-- ==== Sys2Proof/Proofs/TableSystem.lean ====
section
/-! PROOFS. Proofs/TableSystem.lean: the table pointer, the table reads and the system instructions (spec/49_table_system.md), and the
instruction a step runs (spec/30_encoding.md R105, R120). -/

namespace Sys2Proof.Machine

/-! ## The table pointer (R290) -/

section
variable (s : State) (v : TAddr)

theorem toNat_tblptrl_setTblptr : ((s.setTblptr v).cell tblptrlAddr).toNat = v.toNat % 256 := by
  rw [State.cell_setTblptr, if_neg (by decide), if_neg (by decide), if_pos rfl, toNat_lowField]
  rfl

theorem toNat_tblptrh_setTblptr : ((s.setTblptr v).cell tblptrhAddr).toNat = v.toNat / 256 % 256 := by
  rw [State.cell_setTblptr, if_neg (by decide), if_pos rfl, toNat_field]
  rfl

theorem toNat_tblptru_setTblptr : ((s.setTblptr v).cell tblptruAddr).toNat = v.toNat / 65536 := by
  have := v.isLt
  rw [State.cell_setTblptr, if_pos rfl, toNat_zero2_concat, toNat_field]
  omega

end

/-- Settles O47: the three bytes of the pointer, and the pointer they make. -/
theorem setTablePointer : Obligations.SetTablePointer := fun s v =>
  ⟨(s.tblptr_setTblptr v).1, toNat_tblptrl_setTblptr s v, toNat_tblptrh_setTblptr s v, toNat_tblptru_setTblptr s v,
    ⟨sameCells_setTblptr s v, ⟨rfl, rfl, rfl⟩, ⟨rfl, rfl, rfl, rfl⟩⟩, ⟨rfl, rfl, rfl, rfl⟩, rfl⟩

/-! ## The table reads (R292 to R295) -/

section
variable (s : State) (v t : TAddr)

theorem not_tablePointerCell_tablat : ¬tablePointerCell tablatAddr := by
  unfold tablePointerCell
  decide

theorem cell_tableRead : (s.tableRead t).cell tablatAddr = s.tableByte t := (s.cell_setCell tablatAddr tablatAddr _).trans (if_pos rfl)

theorem sameCells_tableRead : SameCells (fun x => x = tablatAddr) s (s.tableRead t) := sameCells_setCell tablatAddr _

/-- TABLAT is no byte of TBLPTR. -/
theorem tblptrSet_tableRead (h : TblptrSet v s) : TblptrSet v (s.tableRead t) := by
  have hkeeps : ∀ x, x ≠ tablatAddr → (s.tableRead t).cell x = s.cell x := fun x hx => (sameCells_tableRead s t x hx).1
  rw [TblptrSet, State.tblptr, hkeeps _ (by decide), hkeeps _ (by decide), hkeeps _ (by decide)]
  exact h

/-- R293, R294: the read, then the pointer. -/
theorem tableRead_setTblptr_step :
    ∃ u, conclude s 2#21 (runState (fun s => (s.tableRead t).setTblptr v) s) = .next u ∧ u.cell tablatAddr = s.tableByte t ∧
      TblptrSet v u ∧ Elsewhere (fun x => x = tablatAddr ∨ tablePointerCell x) s u ∧ Advances 2 s u := by
  refine ⟨_, runState_advance rfl rfl, ?_, (s.tableRead t).tblptr_setTblptr v, ⟨?_, ⟨rfl, rfl, rfl⟩, ⟨rfl, rfl, rfl, rfl⟩⟩,
    ⟨rfl, rfl, rfl, rfl⟩, rfl⟩
  · exact (sameCells_setTblptr (s.tableRead t) v tablatAddr not_tablePointerCell_tablat).1.trans (cell_tableRead s t)
  · exact ((sameCells_tableRead s t).mono fun x hx => .inl hx).trans ((sameCells_setTblptr _ v).mono fun x hx => .inr hx)

/-- R295: the pointer, then the read. -/
theorem setTblptr_tableRead_step :
    ∃ u, conclude s 2#21 (runState (fun s => (s.setTblptr v).tableRead t) s) = .next u ∧ u.cell tablatAddr = s.tableByte t ∧
      TblptrSet v u ∧ Elsewhere (fun x => x = tablatAddr ∨ tablePointerCell x) s u ∧ Advances 2 s u := by
  refine ⟨_, runState_advance rfl rfl, cell_tableRead (s.setTblptr v) t, tblptrSet_tableRead _ v t (s.tblptr_setTblptr v),
    ⟨?_, ⟨rfl, rfl, rfl⟩, ⟨rfl, rfl, rfl, rfl⟩⟩, ⟨rfl, rfl, rfl, rfl⟩, rfl⟩
  exact ((sameCells_setTblptr s v).mono fun x hx => .inr hx).trans ((sameCells_tableRead _ t).mono fun x hx => .inl hx)

end

/-- Settles O48: the read before or after the move of the pointer. -/
theorem tableReads : Obligations.TableReads := by
  intro s byteAt frame
  refine ⟨⟨_, runState_advance rfl rfl, cell_tableRead s s.tblptr, ⟨sameCells_tableRead s s.tblptr, ⟨rfl, rfl, rfl⟩, ⟨rfl, rfl, rfl, rfl⟩⟩,
    ⟨rfl, rfl, rfl, rfl⟩, rfl⟩, ?_, ?_, ?_⟩
  · exact tableRead_setTblptr_step s (s.tblptr + 1#22) s.tblptr
  · exact tableRead_setTblptr_step s (s.tblptr - 1#22) s.tblptr
  · exact setTblptr_tableRead_step s (s.tblptr + 1#22) (s.tblptr + 1#22)

/-! ## SLEEP and CLRWDT (R302, R303) -/

/-- Settles O50: the NOPs by `exec_nop`; SLEEP and CLRWDT by the bits they write into RCON. -/
theorem systemInstructions : Obligations.SystemInstructions := by
  intro s x
  have hsleep : s.cell rconAddr &&& ~~~0x0C#8 ||| 0x08#8 &&& 0x0C#8 = s.cell rconAddr &&& 0xF3#8 ||| 0x08#8 := rfl
  have hclrwdt : ∀ v : Byte, v &&& ~~~0x0C#8 ||| 0x0C#8 &&& 0x0C#8 = v ||| 0x0C#8 := by decide
  refine ⟨exec_nop s, exec_nop s, ⟨_, runState_advance rfl rfl, rfl, ?_, sameCells_setBits rconAddr 0x0C#8 0x08#8, ⟨rfl, rfl, rfl⟩, rfl, rfl,
    rfl, ⟨rfl, rfl, rfl, rfl⟩, rfl⟩, ⟨_, runState_advance rfl rfl, ?_, ⟨sameCells_setBits rconAddr 0x0C#8 0x0C#8, ⟨rfl, rfl, rfl⟩,
    ⟨rfl, rfl, rfl, rfl⟩⟩, ⟨rfl, rfl, rfl, rfl⟩, rfl⟩⟩
  · exact ((s.cell_setBits rconAddr rconAddr 0x0C#8 0x08#8).trans (if_pos rfl)).trans hsleep
  · exact ((s.cell_setBits rconAddr rconAddr 0x0C#8 0x0C#8).trans (if_pos rfl)).trans (hclrwdt _)

/-! ## The instruction at the PC (R80, R105, R120) -/

/-- The bytes of two words decode to what the words do. -/
theorem decodeBytes_words {b0 b1 b2 b3 : Byte} {i : Instr} {rest : List Byte} (h : decodeBytes [b0, b1, b2, b3] = .ok (i, rest)) :
    decodeWords (wordOf b0 b1) (wordOf b2 b3) = i := by
  by_cases htwo : (decode (wordOf b0 b1)).twoWord = true
  · rw [decodeWords, if_pos htwo]
    rw [decodeBytes, if_pos htwo] at h
    exact congrArg Prod.fst (Except.ok.inj h)
  · rw [decodeWords, if_neg htwo]
    rw [decodeBytes, if_neg htwo] at h
    exact congrArg Prod.fst (Except.ok.inj h)

/-- Settles O9: a program word is its two bytes, low byte first. -/
theorem stepRunsDecoded : Obligations.StepRunsDecoded := by
  intro s i rest hrun hdecode
  have hfetch : fetch s = i := decodeBytes_words hdecode
  rw [step_running hrun, hfetch]

end Sys2Proof.Machine
end

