-- ==== Sys2Proof/Syntax.lean ====
section
/-!
DEFINITION. The steps of the machine as syntax: one constructor of `Instr` per row of spec/opcode_table.json.
A row with a 32-bit word carries that word's operand fields (03 R87, R88), each at the width of its field.
A row that is an engine command carries the ring it is taken from and its 256 bits (03 R98).
A row that is an event of the part carries what comes from outside the machine with that event.
-/
namespace Sys2Proof

/-- The three command rings of a context (01 R39). -/
inductive Ring where
  | ri | ro | mx
  deriving DecidableEq, Repr

/-- An engine command: four doublewords (03 R98). -/
structure Cmd where
  w0 : BitVec 64
  w1 : BitVec 64
  w2 : BitVec 64
  w3 : BitVec 64
  deriving DecidableEq, Repr

/-- What the gauge row finds at the end of a pass of an array (06 R230): agreement, a fault of the main row `g`
that the second run mends, a fault of the gauge row, or three different results. -/
inductive Gauge where
  | agree | mainRow | gaugeRow | allDiffer
  deriving DecidableEq, Repr

/-- One row of the partial that a holder returns for ATTNR: m2, l2 and O2 as binary32 images (07 R256). -/
structure AttnRow where
  m : BitVec 32
  l : BitVec 32
  o : List (BitVec 32)
  deriving DecidableEq, Repr

/-- A holder's reply to ATTNR (07 R256); `poisoned` when its pages could not be read clean, and `format` when a record of
them has a format byte that fails (log entry 48). -/
inductive AttnReply where
  | partials (rows : List AttnRow)
  | moved
  | geometry
  | poisoned
  | format
  deriving DecidableEq, Repr

/-- A back-invalidation snoop (14 R439). -/
inductive Snoop where
  | invalidate | downgrade
  deriving DecidableEq, Repr

/-- A Garetor packet: the header fields of table *Garetor header* (14 R449), the reserved bits of its three
doublewords taken together, the payload, and the plane it crosses (`true` is plane B). -/
structure GPacket where
  seq : BitVec 16
  ack : BitVec 16
  ackl : BitVec 2
  lane : BitVec 2
  dst : BitVec 4
  src : BitVec 4
  type : BitVec 4
  ver : BitVec 4
  av : Bool
  rpl : Bool
  len : BitVec 9
  ret : Bool
  scope : BitVec 3
  cls : BitVec 4
  op : BitVec 4
  size : BitVec 2
  off : BitVec 39
  rlen : BitVec 9
  status : BitVec 3
  tag : BitVec 16
  rsv : BitVec 48
  payload : List Byte
  planeB : Bool
  deriving DecidableEq, Repr

/-- A row of a memory whose codes found an error: of a scratchpad bank of the core in focus, of a vault bank of its cluster, or
the row of HBM that holds a physical address (13 R425, 15 R469). -/
inductive RowPlace where
  | scratchpad (bank row : Nat)
  | vault (bank row : Nat)
  | hbm (pa : Nat)
  deriving DecidableEq, Repr

/-- Where an uncorrectable error is found (13 R406), or the row in which an error was corrected. The scratchpad site names a
byte of the core in focus; a memory line is named by its physical address. -/
inductive ErrorSite where
  | scalarRegister (n : Nat)
  | vectorRegister (n : Nat)
  | scratchpad (addr : Nat)
  | scalarCacheLine (pa : Nat)
  | blockLine (pa : Nat)
  | lagoonSector (frame : Nat)
  | hbmLine (pa : Nat)
  | poolLine (pa : Nat)
  | corrected (row : RowPlace)
  deriving DecidableEq, Repr

/-- A signature with the public key under which it is to be checked (15 R466, R468). -/
structure Signed where
  key : List Byte
  sig : List Byte
  deriving DecidableEq, Repr

/-- One firmware stage as Bizil finds it (15 R466): what the image's header gives for it, and the image itself. -/
structure StageImage where
  digest : List Byte
  version : BitVec 16
  signed : Signed
  image : List Byte
  deriving DecidableEq, Repr

/-- A flit of a fabric port that fails its IDE integrity check, and whether the link recovers it by a retry (14 R432, 15 R472). -/
structure IdeReport where
  port : Nat
  recovered : Bool
  deriving DecidableEq, Repr

/-- What Bizil meets while it boots (15 R463, R466, R469; 14 R432, R434): whether the flash reads, the four stages,
whether HBM trains, which fabric ports train, which of them at four lanes and which with their spare lane in use, the TIME
exchange's estimate if one came, in a maintenance reset the logged rows that could be repaired, and what the enclosure's formation gives the
device: its number and its peer access map (14 R458). -/
structure BootReport where
  flashOk : Bool
  stages : List StageImage
  hbmOk : Bool
  portsUp : List Nat
  portsX4 : List Nat
  portsSpare : List Nat
  timeEstimate : Option (BitVec 64)
  repaired : List Nat
  num : BitVec 4
  accessMap : List (BitVec 32)
  deriving DecidableEq, Repr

_YOUR INSTRUCTIONS:_
Write down exactly the span of lines above from the one containing "them has a format" to the one containing "15 R472). -/", both ends included.

_EXERCISE SOLUTION:_
them has a format byte that fails (log entry 48). -/
inductive AttnReply where
  | partials (rows : List AttnRow)
  | moved
  | geometry
  | poisoned
  | format
  deriving DecidableEq, Repr

/-- A back-invalidation snoop (14 R439). -/
inductive Snoop where
  | invalidate | downgrade
  deriving DecidableEq, Repr

/-- A Garetor packet: the header fields of table *Garetor header* (14 R449), the reserved bits of its three
doublewords taken together, the payload, and the plane it crosses (`true` is plane B). -/
structure GPacket where
  seq : BitVec 16
  ack : BitVec 16
  ackl : BitVec 2
  lane : BitVec 2
  dst : BitVec 4
  src : BitVec 4
  type : BitVec 4
  ver : BitVec 4
  av : Bool
  rpl : Bool
  len : BitVec 9
  ret : Bool
  scope : BitVec 3
  cls : BitVec 4
  op : BitVec 4
  size : BitVec 2
  off : BitVec 39
  rlen : BitVec 9
  status : BitVec 3
  tag : BitVec 16
  rsv : BitVec 48
  payload : List Byte
  planeB : Bool
  deriving DecidableEq, Repr

/-- A row of a memory whose codes found an error: of a scratchpad bank of the core in focus, of a vault bank of its cluster, or
the row of HBM that holds a physical address (13 R425, 15 R469). -/
inductive RowPlace where
  | scratchpad (bank row : Nat)
  | vault (bank row : Nat)
  | hbm (pa : Nat)
  deriving DecidableEq, Repr

/-- Where an uncorrectable error is found (13 R406), or the row in which an error was corrected. The scratchpad site names a
byte of the core in focus; a memory line is named by its physical address. -/
inductive ErrorSite where
  | scalarRegister (n : Nat)
  | vectorRegister (n : Nat)
  | scratchpad (addr : Nat)
  | scalarCacheLine (pa : Nat)
  | blockLine (pa : Nat)
  | lagoonSector (frame : Nat)
  | hbmLine (pa : Nat)
  | poolLine (pa : Nat)
  | corrected (row : RowPlace)
  deriving DecidableEq, Repr

/-- A signature with the public key under which it is to be checked (15 R466, R468). -/
structure Signed where
  key : List Byte
  sig : List Byte
  deriving DecidableEq, Repr

/-- One firmware stage as Bizil finds it (15 R466): what the image's header gives for it, and the image itself. -/
structure StageImage where
  digest : List Byte
  version : BitVec 16
  signed : Signed
  image : List Byte
  deriving DecidableEq, Repr

/-- A flit of a fabric port that fails its IDE integrity check, and whether the link recovers it by a retry (14 R432, 15 R472). -/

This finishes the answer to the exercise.